O gerente-geral da Pfizer na América Latina, Carlos Murillo, afirmou nesta quinta-feira (13) que a empresa fez ao menos cinco ofertas de doses de vacinas contra a Covid-19 em 2020 que não foram fechadas.

Segundo Murilo, as negociações começaram em maio e, em agosto, foi feita a primeira oferta ao Brasil, com dois quantitativos disponíveis: 30 milhões e 70 milhões de doses.

Depois, o laboratório fez mais duas ofertas, em 18 de agosto e 26 de agosto. Nesta última também foram ofertadas 30 e 70 milhões de doses para entrega parcelada até o final de dezembro de 2021, mas o governo brasileiro ignorou a proposta, como mostrou a Folha no início de março deste ano.

"Proposta de 26 de agosto tinha validade de 15 dias. Passados 15 dias, governo não rejeitou e nem aceitou a oferta".

As duas ofertas previam que ao menos 1,5 milhão de doses chegariam ao Brasil em dezembro de 2020. Como a oferta foi ignorada, segundo Murillo, em novembro as negociações foram retomadas com mais duas propostas. Desta vez, só estava na mesa a possibilidade de compra de 70 milhões de doses e não havia mais a chance de alguma vacina da Pfizer chegar ainda em 2020.

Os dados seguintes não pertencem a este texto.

-- ==== Sys2Proof/Certificates/Slice0/Obligations.lean ====
section
/-! DEFINITION. The statements for the provers. Words they share stand first; each obligation follows as def Obligations.<Name>.

Three of the model's own conventions stand under many statements: the command of a request is the arrival of its frame (log 1); an engine that is IDLE holds the field current portion as first (log 32), and a FREE walk slot 0 in the fields without meaning (log 15). -/

namespace Sys2Proof

/-! ### Words the statements share -/

/-- The portions of an access request whose address and length are in range; none where they are not (R1, R91, R92, R101 to R104). -/
def Operands.portions : Operands → Option (List Machine.Portion)
  | .read a len _ => if 1 ≤ len.toNat ∧ len.toNat ≤ 256 ∧ a.toNat + len.toNat ≤ 2 ^ 34 then some (Machine.portionsOf (a.setWidth 34) len.toNat) else none
  | .write a _ data =>
      if 1 ≤ data.length ∧ data.length ≤ 256 ∧ a.toNat + data.length ≤ 2 ^ 34 then some (Machine.portionsOf (a.setWidth 34) data.length) else none
  | .probe a => if a.toNat < 2 ^ 34 then some [⟨a.setWidth 34, 0⟩] else none
  | .physRead a len => if 1 ≤ len.toNat ∧ len.toNat ≤ 256 ∧ a.toNat + len.toNat ≤ 2 ^ 32 then some (Machine.portionsOf (a.setWidth 34) len.toNat) else none
  | .physWrite a data =>
      if 1 ≤ data.length ∧ data.length ≤ 256 ∧ a.toNat + data.length ≤ 2 ^ 32 then some (Machine.portionsOf (a.setWidth 34) data.length) else none
  | _ => none

/-- Whether a request is READ, WRITE or PROBE. -/
def Operands.isLogical : Operands → Bool
  | .read _ _ _ => true
  | .write _ _ _ => true
  | .probe _ => true
  | _ => false

end Sys2Proof

namespace Sys2Proof.Machine

/-- A port's record after its reply by a DONE record to a request accepted and taken at this event. -/
def PortRec.replied (r : PortRec) (tag : Tag) (st : Status) (value : Option (BitVec 32) := none) (fault : Option (BitVec 40) := none)
    (mark : DoneMark := .plain) : PortRec :=
  { r with requestsAccepted := r.requestsAccepted + 1 }.replyDone tag st none none fault value mark

/-- The reply of port p's request by a DONE record, before the transmitter chooses. -/
def State.replied (s : State) (p : Port) (tag : Tag) (st : Status) : State := s.modPort p fun r => r.replied tag st

/-- Port p's request accepted, taken and answered by a DONE record; then the transmitter's choice. Nothing else changes. -/
def State.answered (s : State) (p : Port) (tag : Tag) (st : Status) (value : Option (BitVec 32) := none) : State :=
  s.modPort p fun r => (r.replied tag st value).report

/-- Port p's request accepted, taken and answered by a DATA frame; then the transmitter's choice. Nothing else changes. -/
def State.answeredData (s : State) (p : Port) (req : Request) (f : DataFrame) (flush : Bool := false) : State :=
  s.modPort p fun r => ((r.engaged req).replyData f flush).report

/-- The records that have left a port's producers and not yet reached the link, oldest first: those of the batch being sent and those queued. -/
def PortRec.outgoing (r : PortRec) : List Record :=
  (match r.transmitter with
    | some (.batch _ records) => records
    | some (.data _) => []
    | none => []) ++ r.completionQueue

/-- The lease counter that a lock with a setting gets at a grant: 1000 ticks for each ms, none for setting 0 (R121). -/
def loadedLease (ms : BitVec 16) : Option Nat := if ms = 0 then none else some (ms.toNat * 1000)

/-- The lock setting, owner and so on of a lock granted to port q, which was pending. -/
def Lock.grantedTo (l : Lock) (q : Port) : Lock :=
  { l with owner := some q, pending := l.pending.set q none, counter := loadedLease l.lease }

/-- Port p + k is the first pending port of a lock in the order p + 1, p + 2 and so on, wrapping from 7 to 0, and holds a tag (R120). -/
abbrev Lock.nextAfter (l : Lock) (p k : Port) (tag : Tag) : Prop :=
  k ≠ 0 ∧ l.pending[p + k] = some tag ∧ ∀ j : Port, j ≠ 0 → j < k → l.pending[p + j] = none

/-- A record is no ALERT. -/
def Record.isNoAlert : Record → Bool
  | .alert _ _ _ _ => false
  | _ => true

/-- The records that the expiry of lock n's lease adds to port q's queue: LEASE_LOST where q is the owner; GRANT, with the tag held, where q is the first pending port in the order after the owner (R120, R124). -/
def Lock.expiryRecords (l : Lock) (n : LockId) (q : Port) : List Record :=
  match l.owner, l.pending[q] with
  | some p, held =>
      if p = q then [.leaseLost n]
      else match held with
        | some tag => if ∀ j : Port, (j - p - 1).val < (q - p - 1).val → l.pending[j] = none then [.grant n tag] else []
        | none => []
  | none, _ => []

/-- The locks whose leases expire at the next tick, by rising number (R124, R128). -/
def State.expiring (s : State) : List LockId := (List.finRange 32).filter fun n => (s.lock n).counter = some 1

/-- What a latch holds after an occurrence (R180). -/
def Latch.after (l : Latch) (p : Port) (address : Option (BitVec 32)) : Latch :=
  if l.isSet then { l with count := if l.count = 65535 then 65535 else l.count + 1 }
  else { isSet := true, count := 1, firstPort := some p, firstAddress := address }

/-- A fence is a port's. -/
abbrev State.OwnsFence (s : State) (n : Port) : Prop :=
  match s.fence with
  | .none => False
  | .pending owner _ _ => owner = n
  | .held owner _ _ => owner = n

/-- Port n has left the lock unit: a lock it owned passes to the next pending port in ring order, its lease loaded and a GRANT made with the tag held, or is free where none is pending; where the port waited it waits no more; every other lock stands; no LEASE_LOST is made (R120, R121, R131). -/
abbrev State.LocksPassed (s t : State) (n : Port) : Prop :=
  (∀ x : LockId,
    ((s.lock x).owner = some n →
      ((∀ q : Port, (s.lock x).pending[q] = none) → t.lock x = { s.lock x with owner := none, counter := none })
        ∧ ∀ (k : Port) (held : Tag), (s.lock x).nextAfter n k held →
            t.lock x = (s.lock x).grantedTo (n + k) ∧ Record.grant x held ∈ (t.port (n + k)).outgoing)
    ∧ ((s.lock x).owner ≠ some n → t.lock x = { s.lock x with pending := (s.lock x).pending.set n none }))
  ∧ ∀ (q : Port) (x : LockId), Record.leaseLost x ∈ (t.port q).outgoing → Record.leaseLost x ∈ (s.port q).outgoing

/-- Port n has been reset: nothing of it is left in its queues, its engine, the walker and the locks; its locks are passed on; a fence it owned is ended, with every fenced flag clear, and any other leaves the flags as they were; its operation, waiting or taken, stays with its result marked for discard; its parameters and its count of requests accepted stand (R82, R131, R151, R169, R171). -/
abbrev State.PortCleared (s t : State) (n : Port) : Prop :=
  (t.port n).requestQueue = [] ∧ (t.port n).completionQueue = [] ∧ (t.port n).dataSlot = none
    ∧ (t.port n).engine = Engine.idle ∧ (t.port n).wake = .normal
    ∧ (t.port n).timer = (if (s.port n).tickInterval = 0 then .stopped else .running (s.port n).tickInterval)
    ∧ (t.port n).cls = (s.port n).cls ∧ (t.port n).countThreshold = (s.port n).countThreshold
    ∧ (t.port n).heldThreshold = (s.port n).heldThreshold ∧ (t.port n).tickInterval = (s.port n).tickInterval
    ∧ (t.port n).requestsAccepted = (s.port n).requestsAccepted
    ∧ t.holdings n = 0 ∧ s.LocksPassed t n
    ∧ (∀ e ∈ t.walker.waitList, e.port ≠ n) ∧ (∀ i : SlotId, ∀ w ∈ (t.slot i).waiters, w.port ≠ n)
    ∧ (∀ i : SlotId, (t.slot i).offeredTo ≠ some n)
    ∧ (s.OwnsFence n → t.fence = .none ∧ ∀ q : Port, (t.port q).fenced = false)
    ∧ (¬s.OwnsFence n → ∀ q : Port, (t.port q).fenced = (s.port q).fenced)
    ∧ (∀ x : Target, ∀ op ∈ (t.arbiter x).waiting ++ (t.arbiter x).taken, op.requester = .engine n → op.discard = true)
    ∧ t.hasOp (.engine n) = s.hasOp (.engine n)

Em 2021, a Pfizer voltou a fazer nova oferta em 15 de fevereiro deste ano. A proposta era de compra de 100 milhões de doses. Mais uma vez, o governo não fechou o acordo.

Em 8 de março deste ano, segundo Murilo, foi feita nova oferta, semelhante à de fevereiro. O acordo foi para a entrega de 100 milhões de doses, sendo 14 milhões no segundo trimestre de 2021 e mais 86 milhões no terceiro trimestre.

Murillo disse que só ficou confiante com o fechamento do acordo para o fornecimento da vacina com o governo brasileiro no dia 19 de março deste ano, quando o contrato foi assinado.